Yes, I think this is too idealistic. Ideal democracy (for me) is something more like “the theory that the common people know what they feel frustrated with (and we want to honor that above everything!) but mostly don’t know the collective best means of resolving that frustration.
We already have that: the Internet, and the major platforms built on it. Anyone can talk about anything.
If the platform is created, how do you get people to use it the way you would like them to? People have views on far more than the things someone else thinks should concern them.
“If the platform is created, how do you get people to use it the way you would like them to? People have views on far more than the things someone else thinks should concern them.”
>
If people are weighted equally, ie if the influence of each person’s written ballot is equal and capped, then each person is incentivized to emphasize the things which actually affect them.
Anyone could express views on things which don’t affect them, it’d just be unwise.
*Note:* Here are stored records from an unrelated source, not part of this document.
/-- R302, R335 to R346, R418: TDSET and TDGET, the kicks of LSTA, MSTRM, MOUT and MZERO on the strand's own truss, MSWAP, MCMD through a peg, and
MSTAT. A kick that its checks admit joins the truss in its stream and its token register awaits the token; one of no rows writes 0 at once;
one that is refused traps and makes no command; a full truss makes it wait. R340 to R344, R346, R216: how commands run on a truss. LSTA_COMPLETE loads a column of the shadow plane, and the last one ends the load and sets
the plane's record; MSWAP_PERFORM exchanges the planes once no earlier load or stream remains and no row step is under way; TRUSS_ROW_STEP clears, writes out or
accumulates one row, and the last row ends the command. A fault suspends a stream: while one of its commands is suspended neither its row
steps nor its weight loads go on (R339). -/
def Obligations.TrussResult : Prop :=
  (∀ (s : State) (rd ra rb : GReg) (q : QReg) (clear : Bool) (t : TForm) (n : TReg) (off : Nat),
     let c := s.coreAt s.core
     let room := c.truss.length < 32
     let command := fun (core : Nat) (i : Instr) (stream : Nat) =>
       { instr := i, swap := false, stream := stream, owner := s.owner, token := rd, started := false, offset := 0, susp := none
         ta := s.descAt core t.ta, tb := 0, remote := core != s.core : TrussCmd }
     let accepted := fun (core : Nat) (k : TrussCmd) (event : Instr) (u : State) =>
       let v := u.modCore core fun c => { c with truss := c.truss ++ [k] }
       if v.events.contains event then v else v.post event
     let kick := fun (i : Instr) (event : Instr) (empty : Bool) =>
       (trussCheck s s.core i = none →
         (room → empty = false → exec i s = .next (done s false 12 .done (accepted s.core (command s.core i (s.slot % 4)) event (awaiting s rd)))) ∧
         (room → empty = true → exec i s = .next (wrote s false 12 rd 0)) ∧
         (¬ room → exec i s = .next (waiting s .memory))) ∧
       (∀ cause v, trussCheck s s.core i = some (cause, v) → TrapsWith s i cause v)
     let rows := Instr.trussRowStep s.core (s.slot % 4)
     let none_ := t.count == 0
     (MayKick s rd → s.cur.inRep = false →
       kick (.lsta rd t) (.lstaComplete s.core) false ∧ kick (.mstrm rd t) rows none_ ∧ kick (.mstrmRing rd q t) rows none_ ∧
       kick (.mout rd clear t) rows none_ ∧ kick (.moutRing rd q clear t) rows none_ ∧ kick (.mzero rd t) rows none_) ∧
     (let d := s.descAt s.core t.ta
      let view := descNdim d ≠ 0 ∧ descDim d 2 ≤ 1 ∧ descDim d 3 ≤ 1
      let inPlate := t.row0.toNat + t.count.toNat ≤ 32768 / (128 * 2 ^ c.active.width.toNat)
      (trussCheck s s.core (.lsta rd t) = none ↔ view ∧ descFmt d ∈ [9, 11, 12, 4, 5, 13] ∧ t.koff.toNat % 32 = 0 ∧
        (descLayout d = 1 → t.koff.toNat % 64 = 0) ∧ (t.count.toNat % 16 ≠ 0 → descLayout d = 1 ∧ t.count.toNat % 16 ≤ fmtBits (descFmt d))) ∧
      (trussCheck s s.core (.mstrm rd t) = none ↔ view ∧ descFmt d ∈ [9, 11, 12] ∧ descLayout d = 0 ∧ inPlate ∧
        (c.active.had = true → t.koff.toNat % 32 = 0)) ∧
      (trussCheck s s.core (.mout rd clear t) = none ↔ view ∧ descFmt d ∈ [8, 9, 10, 11, 12] ∧ descLayout d = 0 ∧ inPlate) ∧
      (trussCheck s s.core (.mzero rd t) = none ↔ inPlate)) ∧
     (s.cur.inRep = false → room →
       exec .mswap s = .next (done s false 8 .done
         ((accepted s.core { command s.core .mswap (s.slot % 4) with swap := true, token := 0, ta := 0 } (.mswapPerform s.core) (begun s)).modCur
           fun x => { x with swapWait := true }))) ∧
     (Written s [ra, rb] → Untagged s [rb] → MayKick s rd → s.cur.inRep = false →
       (let peg := s.cur.tags.getLsbD ra.toNat = true ∧ (reg s ra).toNat / 2 ^ 24 % 4 = 3
        let j := (reg s ra).toNat
        let instr : Option Instr :=
          if reg s rb = 0xD2 then some (.lsta rd t) else if reg s rb = 0xD4 then some (.mstrm rd t)
          else if reg s rb = 0xD5 then some (.mout rd false t) else if reg s rb = 0xD6 then some (.mzero rd t) else none
        (¬ peg → TrapsWith s (.mcmd rd ra rb t) 0x13 (ra.setWidth 64)) ∧
        (peg → instr = none → TrapsWith s (.mcmd rd ra rb t) 0x01 (rb.setWidth 64)) ∧
        (∀ i core g, peg → instr = some i → s.vcnCore s.myPart (j / 2 ^ 13 % 2 ^ 11) = some core →
          (s.coreAt core).grants.get (0, 0) (j % 2 ^ 6) = g →
          (g.1.toNat ≠ j / 2 ^ 32 ∨ trussCheck s core i ≠ none → TrapsWith s (.mcmd rd ra rb t) 0x15 (BitVec.ofNat 64 (j % 2 ^ 32))) ∧
          (g.1.toNat = j / 2 ^ 32 → i.wf = true → trussCheck s core i = none → (s.coreAt core).truss.length < 32 →
            (t.count ≠ 0 ∨ reg s rb = 0xD2 → exec (.mcmd rd ra rb t) s =
              .next (done s false 12 .done (accepted core (command core i g.2.toNat)
                (if reg s rb = 0xD2 then .lstaComplete core else .trussRowStep core g.2.toNat) (awaiting s rd)))) ∧
            (t.count = 0 → reg s rb ≠ 0xD2 → exec (.mcmd rd ra rb t) s = .next (wrote s false 12 rd 0)))))) ∧
     (Ready s false false [ra] [] →
       (let image := BitVec.ofNat 512 (s.load (ownKey s off) 64)
        (OwnStore s (reg s ra) off 64 → Unheld s .rlx → off % 64 = 0 → descRefused image = false →
          exec (.tdset ra n) s = .next (done s false 8 .done
            ((begun s).modCore s.core fun c => { c with descs := c.descs.set n.toNat image }))) ∧
        (OwnStore s (reg s ra) off 64 → Unheld s .rlx → off % 64 = 0 → descRefused image = true → TrapsWith s (.tdset ra n) 0x18 (reg s ra)) ∧
        ((reg s ra).toNat % 64 ≠ 0 → TrapsWith s (.tdset ra n) 0x08 (reg s ra)) ∧
        (OwnStore s (reg s ra) off 64 → Unheld s .rlx →
          exec (.tdget ra n) s = .next (done s false 8 .done (stored (begun s) (ownKey s off) (toBytes 64 (s.descAt s.core n).toNat)))))) ∧
     (Ready s false false [] [rd] → ∃ v : Word, exec (.mstat false rd) s = .next (wrote s false 8 rd v) ∧
       (∀ i < 4, (v.getLsbD i = true ↔ ∃ k ∈ c.truss, k.swap = false ∧ k.stream = i) ∧
         (v.getLsbD (4 + i) = true ↔ ∃ k ∈ c.truss, k.swap = false ∧ k.stream = i ∧ k.susp ≠ none)) ∧
       v.extractLsb' 8 2 = c.active.width ∧ v.extractLsb' 10 2 = c.shadow.width ∧ v.getLsbD 12 = c.newPlane ∧ v.getLsbD 13 = c.active.had ∧
       v.toNat < 2 ^ 15)) ∧
  (∀ (s : State) (core i j stream : Nat) (k : TrussCmd) (t : TForm) (rd : GReg),
     let c := s.coreAt core
     let w := 128 * 2 ^ c.active.width.toNat
     let again := fun (e : Instr) (u : State) => if u.events.contains e then u else u.post e
     let row := t.row0.toNat + k.offset
     let next := { k with started := true, offset := k.offset + 1 }
     let fresh := s.progOf (k.agent s core) = Progress.none ∧ s.hostOf (k.agent s core) = none
     let plate := fun (u : State) (m n : Nat) => (u.coreAt core).plate.get 0 (m * w + n)
     let stepped := fun (e : Instr) (last : Nat) (u : State) (v : State) =>
       (k.offset + 1 < last → v = again e (u.setTruss core i next)) ∧ (k.offset + 1 = last → v = u.endTruss core i next 0)
     (c.weightHead = none → exec (.lstaComplete core) s = .next s) ∧
     (c.weightHead = some (i, k) → c.streamHeld k.stream = true → exec (.lstaComplete core) s = .next s) ∧
     (c.streamHead stream = some (i, k) → c.streamHeld stream = true → exec (.trussRowStep core stream) s = .next s) ∧
     (∀ u p, c.weightHead = some (i, k) → c.streamHeld k.stream = false → (∀ x ∈ c.truss.take i, x.swap = false) → k.instr = .lsta rd t →
       loadColumn core k s = .ok ((), u) → (u.coreAt core).trussAt k = some p →
       (let size := 128 * 2 ^ (if descFmt k.ta = 9 then 0 else if descFmt k.ta = 11 ∨ descFmt k.ta = 12 then 1 else 2)
        (k.offset + 1 < size → exec (.lstaComplete core) s = .next (again (.lstaComplete core) (u.setTruss core p next))) ∧
        (k.offset + 1 = size → ∃ v, exec (.lstaComplete core) s = .next v ∧ (v.coreAt core).newPlane = true ∧
          (v.coreAt core).shadow.wfmt.toNat = descFmt k.ta ∧ (v.coreAt core).shadow.had = descHad k.ta ∧
          (v.coreAt core).shadow.seed = descSeed k.ta ∧ (v.coreAt core).shadow.koff = t.koff ∧
          128 * 2 ^ (v.coreAt core).shadow.width.toNat = size ∧ (v.coreAt core).truss = (u.coreAt core).truss.eraseIdx p))) ∧
     (∀ off, k.instr = .lsta rd t → descFmt k.ta = 9 → descLayout k.ta = 0 → k.owner.super = false → t.noff.toNat + k.offset < descRows k.ta →
       t.koff.toNat + 64 ≤ descDim k.ta 0 → EngineReach s core off 128 → k.offset < 128 → fresh → s.sectorsOf core k = [] →
       BitVec.ofNat 64 (descBase k.ta + (t.noff.toNat + k.offset) * descStride k.ta 1 + t.koff.toNat * 2) =
         BitVec.ofNat 64 (0x7E0000000000 + off) →
       ∃ u, loadColumn core k s = .ok ((), u) ∧ u.mem = s.mem ∧ (u.coreAt core).active = c.active ∧ ∀ m < 64,
         (u.coreAt core).shadow.weight m k.offset = bf16.value (s.load (2 ^ 52 + core * 2 ^ 19 + off + 2 * m) 2)) ∧
     ((∀ x ∈ c.truss, x.swap = false) → exec (.mswapPerform core) s = .next s) ∧
     (c.truss[i]? = some k → k.swap = true → (∀ x ∈ c.truss.take i, x.swap = false) →
       ((∃ x ∈ c.truss.take i, onWeightPath x.instr = true ∨ streamsRows x.instr = true) →
         exec (.mswapPerform core) s = .next (again (.mswapPerform core) s)) ∧
       ((∀ x ∈ c.truss.take i, onWeightPath x.instr = false ∧ streamsRows x.instr = false) → s.rowBusy core 4 = false → c.slotOf k.owner.sid = some j →
         ∃ v, exec (.mswapPerform core) s = .next v ∧ (v.coreAt core).active = c.shadow ∧ (v.coreAt core).shadow = c.active ∧
           (v.coreAt core).newPlane = false ∧ (v.coreAt core).truss = c.truss.eraseIdx i ∧ (v.coreAt core).plate = c.plate ∧
           v.slotAt core j = { s.slotAt core j with swapWait := false } ∧ v.mem = s.mem)) ∧
     (c.streamHead stream = none → exec (.trussRowStep core stream) s = .next s) ∧
     (c.streamHead stream = some (i, k) → c.trussAt k = some i → c.streamHeld stream = false → s.rowBusy core stream = false → (k.started = false → t.row0.toNat + t.count.toNat ≤ 32768 / w) →
       (k.started = true → row < 32768 / w) → k.offset < t.count.toNat →
       (let ran := fun (u : State) =>
          ∃ v, exec (.trussRowStep core stream) s = .next v ∧ stepped (.trussRowStep core stream) t.count.toNat u v
        (k.instr = .mzero rd t → ∃ u, ran u ∧ u.mem = s.mem ∧ (∀ n < w, plate u row n = 0) ∧
          ∀ m n, m ≠ row → n < w → plate u m n = plate s m n) ∧
        (∀ off, k.instr = .mout rd false t → descFmt k.ta = 8 → k.owner.super = false → t.noff.toNat + k.offset < descRows k.ta →
          t.koff.toNat + w ≤ descDim k.ta 0 → EngineReach s core off (4 * w) → fresh →
          descAddr k.ta t.koff.toNat (t.noff.toNat + k.offset) = BitVec.ofNat 64 (0x7E0000000000 + off) →
          ∃ u, ran u ∧ (u.coreAt core).plate = c.plate ∧
            u.mem = (s.storeBytes (2 ^ 52 + core * 2 ^ 19 + off) ((List.range w).flatMap fun n => toBytes 4 (plate s row n).toNat)).mem) ∧
        (∀ a u', k.instr = .mstrm rd t → (∀ x ∈ c.truss.take i, x.swap = false) → activationRow core k s = .ok (a, u') →
          u'.coreAt core = c → a.length = 64 → c.active.had = false →
          ∃ u, ran u ∧ (∀ n < w, plate u row n =
              BitVec.ofNat 32 (fp32.ofExt .rne false (Ext.add .rne (fp32.value (plate s row n).toNat)
                (exactSum ((List.range 64).map fun m => (Ext.mul (a.getD m .nan) (c.active.weight m n)).1))).1).1) ∧
            ∀ m n, m ≠ row → n < w → plate u m n = plate s m n))))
When you’re voting between candidates (as in status quo), those candidates attempt to educate and engage you about all the issues they stand for, even if they’re irrelevant to you. A system where your ballot is a written expression of what you care about suffers much less from this issue.
the article proposes a governance that synthesizes individuals’ freeform preferences into collective legislative action.
internet platforms allow freeform expression, of course, but don’t do that synthesis.